Hyperparameter Optimization: hyperopt

hyperopt is a Python package for performing hyperparameter optimization with a variety of optimization algorithms including random search, Tree-structured Parzen Estimator (TPE), and adaptive TPE, as well as a simple and flexible way to define the search space for the hyperparameters. The main function of the package is fmin that is used to perform the optimization. The function fmin takes an objective function, the search space, the optimization algorithm, and the maximum number of evaluations as input. The objective function takes the hyperparameters as input and returns a dictionary with the loss (or negative of the performance metric) and the status of the optimization. In addition to the fmin function, hyperopt also provides a number of helper functions for defining the search space. For example, hp.quniform and hp.qloguniform for continuous variables, hp.choice for categorical variables and hp.randint for integers. hyperopt provides a built-in support for parallel execution and early stopping. It can be used in combination with most machine learning libraries, such as scikit-learn, TensorFlow, and PyTorch. It is a popular choice among data scientists and researchers for the ease of use and ability to find better solutions in a relatively small number of evaluations.

from sklearn.datasets import make_blobs
from sklearn.metrics import accuracy_score
from sklearn.model_selection import train_test_split
from sklearn.neighbors import KNeighborsClassifier
from hyperopt import fmin, tpe, hp, STATUS_OK

# Generate data using make_blobs
X, y = make_blobs(n_samples=1000, n_features=2,
                  centers=5, random_state=12)

# Split data into train and test sets
X_train, X_test, y_train, y_test = \
    train_test_split(X, y, test_size=0.2, random_state=42)

# Define the search space for the hyperparameters
space = {'n_neighbors': hp.quniform('n_neighbors', 2, 20, 1),
         'weights': hp.choice('weights', ['uniform', 'distance'])}

def objective(params):
    params['n_neighbors'] = int(params['n_neighbors'])
    knn = KNeighborsClassifier(**params)
    knn.fit(X_train, y_train)
    y_pred = knn.predict(X_test)
    acc = accuracy_score(y_test, y_pred)
    return {'loss': -acc, 'status': STATUS_OK}

best = fmin(objective, space, algo=tpe.suggest, max_evals=100)
print(best)
  Best Result
  {'n_neighbors': 6.0, 'weights': 0}

✅ Knowledge Check

1. Which optimization method is useful when there's a need to balance between computational cost and optimization quality?

A. Grid search.
Incorrect. While grid search is thorough, it can be computationally expensive, especially with a large number of hyperparameters.
B. Random search.
Correct. Random search samples hyperparameters from a distribution and might provide a good balance between computational cost and optimization quality.
C. Gradient-based optimization.
Incorrect. Gradient-based optimization is powerful but may not always be the most efficient for all types of hyperparameter spaces.
D. Hyperband.
Incorrect. Hyperband uses the idea of early stopping, which can be efficient, but its main advantage is speed, not necessarily a balance between computation time and optimization quality.

2. In the context of KNN classification, what might be the purpose of performing a grid search?
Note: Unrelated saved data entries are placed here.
theorem filterStream_accept (b : Bank) (p : Pend) (xs : List Flt) :
    filterStream step (b.accept p) xs = ((filterStream step b xs).1.accept p, (filterStream step b xs).2) := by
  induction xs generalizing b with
  | nil => rfl
  | cons x xs ih => simp only [filterStream, hstep.accept, ih]

theorem filterStream_frame (b : Bank) (xs : List Flt) :
    (filterStream step b xs).1 = b.withHistory (filterStream step b xs).1 := by
  induction xs generalizing b with
  | nil => rfl
  | cons x xs ih =>
    have hb := congrArg (Bank.withHistory · (filterStream step (step b x).1 xs).1) (hstep.frame b x)
    exact (ih _).trans hb

/-- PROCESS up to element k: the stream's outputs in the buffer, its bank at element k, every other byte unchanged. -/
theorem processLoop_stream_accept (u : UnitId) (base k : Nat) (b : Bank) (p : Pend) {m : Memory}
    (hwf : Memory.wf m = true) :
    ∃ m', processLoop f u (fun b x _ => step b x) base none k 0 (b.accept p) m =
        ((filterStream step b (readVector f m base k)).1.atElement p k, m') ∧
      readVector f m' base k = (filterStream step b (readVector f m base k)).2 ∧ Memory.wf m' = true ∧
      ∀ a, a < base ∨ elemAddr f base k ≤ a → memGet m' a = memGet m a := by
  obtain ⟨m', hloop, hread, hwf', hout⟩ := processLoop_stream f u step base hstep.fits hstep.setProg k 0 (b.accept p) m hwf
  rw [elemAddr_zero] at hloop hread hout
  rw [filterStream_accept hstep] at hloop hread
  refine ⟨m', ?_, hread, hwf', hout⟩
  rw [hloop, Nat.zero_add]
  cases k <;> rfl

end Stream

/-! ### PROCESS of FIR and IIR -/

/-- Command i is PROCESS with the sample step `step`. -/
structure IsStream (c : Params) (i : Instr) (step : Bank → Flt → Bank × Flt) : Prop where
  sample : SampleStep c.fmt step
  engine : ∀ p fail b m, engineOf i c p fail b m =
    processLoop c.fmt i.unit (fun b x _ => step b x) p.addr.toNat fail p.len.toNat 0 b m

theorem isStream_fir (c : Params) : IsStream c .firProcess (stepFir c) := ⟨sampleStep_fir c, fun _ _ _ _ => rfl⟩

theorem isStream_iir (c : Params) : IsStream c .iirProcess (stepIir c) := ⟨sampleStep_iir c, fun _ _ _ _ => rfl⟩

theorem State.setBank_withMem (s : State) (u : UnitId) (b : Bank) (m : Memory) :
    (s.setBank u b).withMem m = (s.withMem m).setBank u b := by cases u <;> rfl

/-- A ready command whose engine leaves bank b' and memory m completes with them. -/
theorem exec_of_engine {i : Instr} {s : State} {fail : Option Nat} {rest : List Turn} {b' : Bank} {m : Memory}
    (hready : Ready i s) (hn : engineNext i.unit s.sched = some (fail, rest))
    (he : engineOf i s.cfg (s.latched i) fail ((s.bank i.unit).accept (s.latched i)) s.mem = (b', m)) :
    exec i s = .next (((s.withSched rest).withMem m).setBank i.unit b'.complete) := by
  rw [exec_ready_now hready hn, he, State.setBank_withMem]

section Completed
variable {b r : Bank} (h : r = b.withHistory r) (p : Pend) (k : Nat)
include h

/-- A stream's bank, completed after element k. -/
theorem atElement_complete :
    (r.atElement p k).complete = { b with
      hist := r.hist, head := r.head, draws := r.draws, prog := BitVec.ofNat 32 k, pend := none, done := true
      progSeen := 0 } := by
  rw [h]; rfl

/-- A stream's bank, completed by a bus error at element k. -/
theorem atElement_busError_complete (a : Nat) :
    ((r.atElement p k).busError a).complete = { b with
      hist := r.hist, head := r.head, draws := r.draws, prog := BitVec.ofNat 32 k
      err := some (b.err.getD .busError)
      errAddr := if b.err.isNone then BitVec.ofNat 32 a else b.errAddr
      pend := none, done := true, progSeen := 0 } := by
  rw [h, busError_eq]; rfl

end Completed

section Streams
variable {i : Instr} {s : State} {step : Bank → Flt → Bank × Flt} {rest : List Turn}

/-- PROCESS without bus error: the outputs of the stream in the buffer, its bank in the unit. -/
theorem stream_completes (hi : IsStream s.cfg i step) (hwf : Memory.wf s.mem = true) (hready : Ready i s)
    (hn : engineNext i.unit s.sched = some (none, rest)) :
    let b := s.bank i.unit
    let r := filterStream step b (readVector s.cfg.fmt s.mem b.addr.toNat b.len.toNat)
    ∃ m, exec i s = .next (((s.withSched rest).withMem m).setBank i.unit { b with
        hist := r.1.hist, head := r.1.head, draws := r.1.draws, prog := b.len, pend := none, done := true, progSeen := 0 }) ∧
      readVector s.cfg.fmt m b.addr.toNat b.len.toNat = r.2 ∧
      ∀ a, a < b.addr.toNat ∨ elemAddr s.cfg.fmt b.addr.toNat b.len.toNat ≤ a → memGet m a = memGet s.mem a := by
  intro b r
  obtain ⟨m, hloop, hread, -, hout⟩ :=
    processLoop_stream_accept hi.sample i.unit b.addr.toNat b.len.toNat b (s.latched i) hwf
  have he := (hi.engine (s.latched i) none (b.accept (s.latched i)) s.mem).trans hloop
  have hprog : BitVec.ofNat 32 b.len.toNat = b.len := by simp
  refine ⟨m, (exec_of_engine hready hn he).trans ?_, hread, hout⟩
  rw [atElement_complete (filterStream_frame hi.sample b _), hprog]

/-- PROCESS with a failed read of element k: the stream of the k samples before it, and the error. -/
theorem stream_readFails (hi : IsStream s.cfg i step) (hwf : Memory.wf s.mem = true) (hready : Ready i s) {k : Nat}
    (hk : k < (s.bank i.unit).len.toNat) (hn : engineNext i.unit s.sched = some (some (2 * k), rest)) :
    let b := s.bank i.unit
    let base := b.addr.toNat
    let r := filterStream step b (readVector s.cfg.fmt s.mem base k)
    ∃ m, exec i s = .next (((s.withSched rest).withMem m).setBank i.unit { b with
        hist := r.1.hist, head := r.1.head, draws := r.1.draws, prog := BitVec.ofNat 32 k
        err := some (b.err.getD .busError)
        errAddr := if b.err.isNone then BitVec.ofNat 32 (elemAddr s.cfg.fmt base k) else b.errAddr
        pend := none, done := true, progSeen := 0 }) ∧
      readVector s.cfg.fmt m base k = r.2 ∧
      ∀ a, a < base ∨ elemAddr s.cfg.fmt base k ≤ a → memGet m a = memGet s.mem a := by
  intro b base r
  obtain ⟨m, hloop, hread, -, hout⟩ := processLoop_stream_accept hi.sample i.unit base k b (s.latched i) hwf
  have hfails := processLoop_readFails (u := i.unit) (f := s.cfg.fmt) (base := base) (fun b x _ => step b x) k hk 0
    (b.accept (s.latched i)) s.mem
  rw [Nat.zero_add, hloop] at hfails
  have he := (hi.engine (s.latched i) (some (2 * k)) (b.accept (s.latched i)) s.mem).trans hfails
  refine ⟨m, (exec_of_engine hready hn he).trans ?_, hread, hout⟩
  rw [atElement_busError_complete (filterStream_frame hi.sample b _)]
A. To determine the most accurate activation function for the KNN.
Incorrect. KNN does not use activation functions, which are more common in neural networks.
B. To find the optimal number of layers in the KNN.
Incorrect. KNN doesn't have layers like neural networks.
C. To determine the best data preprocessing method for KNN.
Incorrect. While preprocessing is crucial for KNN, grid search typically optimizes model-specific hyperparameters rather than preprocessing methods.
D. To find the optimal number of neighbors and weighting method.
Correct. In the case of a KNN classifier, a grid search can be used to find the optimal number of neighbors and the optimal weighting method.